EXERCISE OBJECTIVE: Extract each line from the entries below that has the string "blkPos" in it.

(Extracted records)
★ ★ ★ ★ ★

-- ==== Sys2Proof/Tests/Slice0.lean ====
section
/-! SUPPORT. Tests: the ill-formed commands that the check refuses, the worked examples of the spec, and for each statement
concrete states and operands that meet its hypotheses, clause by clause. -/

open Sys2Proof Sys2Proof.Machine

namespace Sys2Proof.Tests

set_option Elab.async false

/-! ## The check refuses -/

/-- A heat code of the worked examples: K7-40215. -/
def heatA : List Nat := [75, 55, 45, 52, 48, 50, 49, 53]
def keyA (n : Nat) : Key := ⟨heatA, n⟩
def H : Handle := ⟨5, 2⟩
def H0 : Handle := ⟨6, 0⟩
def Z : ZoneArg := ⟨2, 1⟩
def rectA : Rect := ⟨0, 0, 1000, 600⟩
def declA : DeclArg := ⟨1000, 600, [rectA], 6000⟩
def partA : PartArg := ⟨some [65], 5, 6⟩
def restoreA (k : Nat) (l : LocArg) (seq created : Nat) : RestoreArg :=
  ⟨⟨heatA, seq⟩, k, 12, 200, 1500, 800, if k = 0 then [] else [⟨0, 0, 1500, 800⟩], if k = 0 then 0 else 12000, created,
    true, l⟩
def fitA : FitArg := ⟨12, 200, 1000, 500, true, 1, some 70000, none⟩
def torchA : TorchArg := ⟨4, some 77, some 300, none⟩
def axisA : AxisArg := ⟨none, none, none, none, none, none, none, none, none⟩
def surveyA : SurveyArg := ⟨1000, 20000, 9000, 100000⟩
def craneA : CraneArg := ⟨none, none, none⟩
def runwayA : RunwayArg := ⟨none, none, none, none, none, none, none, none, none, none, none⟩

/-! Every command of these lists has an operand that no frame and no line can carry. -/

def illFormedStock : List Instr :=
  [.portBadFrame (some 256), .enrolPlate ⟨[75], 1⟩ 12 200 6000 2000, .enrolPlate (keyA 65536) 12 200 6000 2000,
    .enrolPlate (keyA 1) 256 200 6000 2000, .enrolPlate (keyA 1) 12 65536 6000 2000, .enrolPlate (keyA 1) 12 200 65536 2000,
    .enrolPlate (keyA 1) 12 200 6000 65536, .enrolRemnant ⟨256, 0⟩ heatA 12 200 declA, .enrolRemnant Z [256] 12 200 declA,
    .enrolRemnant Z heatA 12 200 { declA with len := 65536 }, .enrolRemnant Z heatA 12 200 { declA with net := 4294967296 },
    .enrolRemnant Z heatA 12 200 { declA with rects := [{ rectA with dx := 65536 }] },
    .restorePiece (restoreA 256 .receiving 1 1), .restorePiece { restoreA 0 .receiving 1 1 with net := 1 },
    .restorePiece (restoreA 1 (.other 3) 1 1), .restorePiece (restoreA 1 (.hook 256) 1 1),
    .retirePiece ⟨65536, 0⟩, .lookupKey .host ⟨heatA, 65536⟩, .readPiece .station ⟨0, 256⟩, .setHold ⟨65536, 0⟩,
    .releaseHold ⟨65536, 0⟩]

def illFormedTables : List Instr :=
  [.reservePiece H 4294967296, .unreservePiece H 4294967296, .setSlot ⟨256, 0⟩ 0 0 true, .setSlot ⟨0, 0⟩ 0 65536 true,
    .setZone Z 4294967296 0 0 0 0 0, .setReceiving 0 65536, .readSlot ⟨0, 256⟩, .fit { fitA with grade := 256 },
    .fit { fitA with depthPenalty := some 4294967296 }, .fitReserve fitA 4294967296,
    .stageNest Z 1 H [{ partA with text := some [256] }] [], .stageNest Z 1 H [{ partA with x := 65536 }] [],
    .stageNest Z 1 H (List.replicate 256 partA) [], .withdrawNest Z 4294967296, .declareRemnant Z 1 256 none,
    .startNest ⟨0, 256⟩ 1, .skipPart Z 1 256, .closeNest Z 4294967296, .setChain 256 true, .zoneCleared ⟨256, 0⟩,
    .readTable 256, .readZone .host ⟨256, 0⟩, .nextMark 256, .markDone Z 1 256, .markFailed Z 1 256, .waiveMark Z 1 256]

def illFormedField : List Instr :=
  [.nextBurn 256, .burnDone Z 1 256, .burnAbandon Z 1 256, .arcOnEdge 6, .arcOffEdge 6 0, .pierceTimeReached 6,
    .arcTimeUnit 6, .burnOvertime 6, .stuckArcTimerExpiry 6, .clearTableFault 256, .setBurnTimes (some 65536) none,
    .mountTorch 0 65536, .unmountTorch 256, .setTorch { torchA with number := 256 }, .setTorch { torchA with id := some 65536 },
    .resetTorch 65536, .readTorch 65536, .ssiDataReady 6, .readyWaitExpiry 6, .masterReadEnd 6 0 true,
    .listenFrameEnd 6 [] none, .quadratureTransition 3 true true false true, .quadratureTransition 0 true true true true,
    .indexPulse 3 true, .homeHoist 256, .setAxis 0 0 { axisA with mode := some 256 },
    .setAxis 0 0 { axisA with scale := some 2147483648 }, .calibrateAxis 0 0 { surveyA with raw1 := -2147483649 }]

def illFormedHall : List Instr :=
  [.clearOrderFault 256, .setCrane 0 { craneA with capacity := some 4294967296 }, .setCrane 256 craneA,
    .setRunway { runwayA with span := some 65536 }, .setRunway { runwayA with period := some 256 },
    .queueMove 256 H .receiving, .queueMove 0 ⟨65536, 0⟩ .receiving, .queueMove 0 H (.slot ⟨256, 0⟩), .takeMove 256,
    .picked 0 65536, .placed 0 65536, .moveAbandon 0 65536, .retargetMove 65536 .receiving, .cancelMove 65536,
    .readCrane 256, .setStation 256 none, .setStation 1 (some (256, 0)), .setPollList [256] none none,
    .setPollList [] (some 65536) none, .stationUnknownRequest 256]

theorem test_illFormedIsRefused : ∀ l ∈ [illFormedStock, illFormedTables, illFormedField, illFormedHall],
    ∀ i ∈ l, i.wellFormed = false := by decide +kernel

theorem test_wellFormedIsTaken :
    ∀ i ∈ [Instr.enrolPlate (keyA 65535) 255 65535 65535 65535, .restorePiece (restoreA 1 (.slot ⟨255, 255⟩) 1 4294967295),
      .stageNest Z 4294967295 ⟨65535, 255⟩ [partA] [declA], .setAxis 0 2 { axisA with scale := some (-2147483648) },
      .quadratureTransition 2 true true true false, .arcOnEdge 5, .masterReadEnd 5 0 true, .portBadFrame (some 255)],
      i.wellFormed = true := by decide +kernel

/-! ## Worked examples of the spec -/

theorem test_crc : Wire.crc (([49, 50, 51, 52, 53, 54, 55, 56, 57] : List Nat).map (BitVec.ofNat 8)) = 0x29B1#16 := by
  decide +kernel

theorem test_keyHash : ∀ n ∈ [93, 318, 543, 768], keyHash (keyA n) = 3126 := by decide +kernel

/-- The state a step ends in, for the tests below. -/
def nextOf (o : Host.Outcome State Fault Refusal) : State :=
  match o with
  | .next s => s
  | _ => State.reset

def okDir (e : Except Status Srg) : Srg :=
  match e with
  | .ok g => g
  | .error _ => Srg.reset

/-- A directory with the keys of the worked sequence in chapter 1, at records 40 to 43, and the two groups in use. -/
def dirOne : Srg := okDir (dirInsert { Srg.reset with groups := [(0, ⟨true, []⟩), (1, ⟨true, []⟩)] } (keyA 93) ⟨40, 2⟩)
def dirTwo : Srg := okDir (dirInsert dirOne (keyA 318) ⟨41, 0⟩)
def dirFour : Srg := okDir (dirInsert (okDir (dirInsert dirTwo (keyA 543) ⟨42, 0⟩)) (keyA 768) ⟨43, 0⟩)

theorem test_entrySpills :
    dirEntry dirOne 3126 = .direct ⟨keyA 93, ⟨40, 2⟩⟩ ∧ dirEntry dirTwo 3126 = .spill 2 ∧
    spillGroup dirTwo 2 = ⟨true, [some ⟨keyA 93, ⟨40, 2⟩⟩, some ⟨keyA 318, ⟨41, 0⟩⟩, none, none]⟩ ∧
    dirInsert dirFour (keyA 318) ⟨44, 0⟩ = .error .duplicateKey ∧
    dirInsert dirFour (keyA 32764) ⟨44, 0⟩ = .error .directoryFull := by decide +kernel

theorem test_entryReverts :
    spillGroup (dirDelete dirFour (keyA 93)) 2 = ⟨true, [none, some ⟨keyA 318, ⟨41, 0⟩⟩, some ⟨keyA 543, ⟨42, 0⟩⟩,
      some ⟨keyA 768, ⟨43, 0⟩⟩]⟩ ∧
    dirEntry (dirDelete dirTwo (keyA 93)) 3126 = .direct ⟨keyA 318, ⟨41, 0⟩⟩ ∧
    spillGroup (dirDelete dirTwo (keyA 93)) 2 = SpillGroup.reset ∧ dirEntry (dirDelete dirOne (keyA 93)) 3126 = .empty := by
  decide +kernel
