/-- The trap of a cause that a meeting or a step ended with: of a memory cause that of its access (R397). -/
def endTrap (c : Cause) (x : Option BadAccess) : Trap :=
  match x with
  | none => plainTrap c
  | some y => ({ cause := c, va := y.va, kind := y.kind, level := 0xF, bad := none } : MemFault).trap y.elem

/-! ## Quarantine (R117–R119) -/

/-- An uncorrectable event is counted (R117). -/
def State.countUnc (s : State) : State := s.onDev (fun d => { d with ecccnt := eccCount d.ecccnt 0 })

/-- The frame of an uncorrectable error is quarantined at once, and the event counted (R117, R118). -/
def State.quarantine (s : State) (pa : Nat) : State :=
  s.onDev (fun d => { d with
    quarantine := if d.quarantine.contains (frameOf pa) then d.quarantine else frameOf pa :: d.quarantine
    ecccnt := eccCount d.ecccnt 0 })

/-- What a fault on uncorrectable data leaves: the quarantine, and EVT.ECC of the partition; a firmware core has none
(R15, R118, R404). -/
def State.quarantineFault (s : State) (bad : Option Nat) : State :=
  match bad with
  | none => s
  | some pa => if s.core.fw then s.quarantine pa else (s.quarantine pa).postEvt s.ctxIx evtEcc

/-- What the access of a trap has repaired: the walk that it made (R116). -/
def State.repairFault (s : State) (t : Trap) : State := s.repairMiss t.walked

/-! ## Trap entry and return (R396, R399, R415) -/

/-- The second trap of a handler (R399): CAUSE, EPC and TVAL of the first trap stay, XLINFO and PIX are what the
second one wrote (R396); every member of the gang stops, and the gang is to be saved with the second cause. A core
outside a task stops alone (log 25). -/
def State.doubleTrap (s : State) (t : Trap) : State :=
  let s := s.onCore (fun y => { y with
    sys := { y.sys with xlinfo := t.xlinfo.getD y.sys.xlinfo }, vec := { y.vec with pix := t.pix.getD y.vec.pix } })
  match s.core.gang with
  | some id =>
    (s.onGang id (fun x => { x with due := some (.double t.cause) })).mapCores
      (fun y => y.gang == some id) (fun y => { y with run := .stopped })
  | none => s.onCore (fun y => { y with run := .stopped })

/-- A tl.ldp, tl.stp or tl.ldsc at which the control thread stands leaves the engine's queue; TPROG keeps its place
(R275, R278). -/
def Core.dropLine (c : Core) : Core :=
  if c.wait == some .tileLine then
    { c with tile := { c.tile with
      queue := c.tile.queue.dropLast, running := c.tile.running && decide (1 < c.tile.queue.length) } }
  else c

/-- A run of the block buffer or a VP block stops being issued; BLK, BLKCNT and VPSTAT keep its place (R136, R391). -/
def Core.pauseRuns (c : Core) : Core :=
  { c.dropLine with blk := { c.blk with live := false }, vp := { c.vp with live := false }, wait := none, spawned := [], spawnLost := false }

/-- The least PC among live VPs (R388). -/
def leastPc : List (BitVec 13 × Word) → Option Word
  | [] => none
  | x :: r => match leastPc r with
    | none => some x.2
    | some p => some (if x.2.ult p then x.2 else p)

/-! ## The numbers of writes to DT pages (R339) -/

/-- The form under way has written to a DT page. -/
def State.wroteStep (s : State) : Bool :=
  let x := s.ctxAt s.ctxIx
  let lc := fld s.core.detid 0 16
  x.stepBytes.any (fun b => b.lcore == lc && b.seq == s.core.seq)
    || x.stepUpds.any (fun b => b.lcore == lc && b.seq == s.core.seq)

/-- BLK.POS. -/
def blkPos (x : Word) : Nat := (fld x 7 5).toNat

/-- Where the form under way stands: its address, and its place in a run. -/
def Core.formPlace (c : Core) : Word × Nat :=
  (if c.vp.live then (leastPc c.vp.pcs).getD c.pc else c.pc, if c.blk.live then blkPos c.blk.blk + 1 else 0)

/-- A form that stops after some of its writes keeps its number for the time when it goes on; what is issued before that
is numbered behind it (R339; log 105). -/
def State.holdSeq (s : State) : State :=
  match s.core.seqNext with
  | some n => s.onCore (fun c => { c with seq := n, seqNext := none, seqHeld := (c.formPlace, c.seq) :: c.seqHeld })
  | none =>
    if s.wroteStep then s.onCore (fun c => { c with seq := c.seq + 1, seqHeld := (c.formPlace, c.seq) :: c.seqHeld }) else s

/-- A form that goes on where a trap has stopped it takes its number again. -/
def State.resumeSeq (s : State) : State :=
  match (if s.core.vec.pix.getLsbD 31 || s.core.tile.tprog.getLsbD 63 then
      s.core.seqHeld.find? (fun x => x.1 == s.core.formPlace) else none) with
  | none => s
  | some x => s.onCore (fun c => { c with
      seq := x.2, seqNext := some c.seq, seqHeld := c.seqHeld.filter (fun y => y.1 != x.1) })

/-- EPC of a trap (R397): the word, or the next one; inside a run the blk.run or vp.run, where core.pc stands (R391); for
a word of a VP block that fails a check of R62 that word itself, as R63 and R67 state of these causes (log 83). -/
def State.trapPc (s : State) (t : Trap) : Word :=
  if t.epcNext then s.core.pc + 4
  else if s.core.vp.live && decide (1 ≤ t.cause.toNat) && decide (t.cause.toNat ≤ 0x0F) then
    (leastPc s.core.vp.pcs).getD s.core.pc
  else s.core.pc

/-- Trap entry (R396, R397). -/
def State.enterTrap (s : State) (t : Trap) : State :=
  let s := ((s.quarantineFault t.bad).repairFault t).holdSeq
  let epc := s.trapPc t
  let r := s.core.sys
  if r.pl == plMach then
    s.onCore (fun c => { c.pauseRuns with
      sys := { r with mcause := zext t.cause, mepc := epc, mtval := t.tval, xlinfo := t.xlinfo.getD r.xlinfo }
      pc := fld r.mtvec 2 62 ++ 0#2 })
  else if r.nest && t.sync then s.doubleTrap t
  else
    s.onCore (fun c => { c.pauseRuns with
      sys := { r with
        cause := zext t.cause, epc := epc, tval := t.tval, xlinfo := t.xlinfo.getD r.xlinfo
        status := statusWord true r.aie false r.pl plSup }
      vec := { c.vec with pix := t.pix.getD c.vec.pix }
      pc := fld r.tvec 2 62 ++ 0#2 })

/-- The level that sys.ret returns to: a PPL that no numbered core runs at is taken as supervisor (R393, R415; log 41). -/
def SysRegs.returnLevel (r : SysRegs) : BitVec 2 := if r.ppl = plUser then plUser else plSup

/-- Return from a trap to an address already checked (R415). -/
def State.leaveTrap (s : State) (t : Word) : State :=
  let r := s.core.sys
  s.onCore (fun c => { c with
    pc := t, wait := none
    sys := if r.pl == plSup then { r with status := statusWord false r.paie r.paie r.ppl r.returnLevel } else r })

★ ★ ★ ★ ★

THE COMPLETED TASK:
def blkPos (x : Word) : Nat := (fld x 7 5).toNat
  (if c.vp.live then (leastPc c.vp.pcs).getD c.pc else c.pc, if c.blk.live then blkPos c.blk.blk + 1 else 0)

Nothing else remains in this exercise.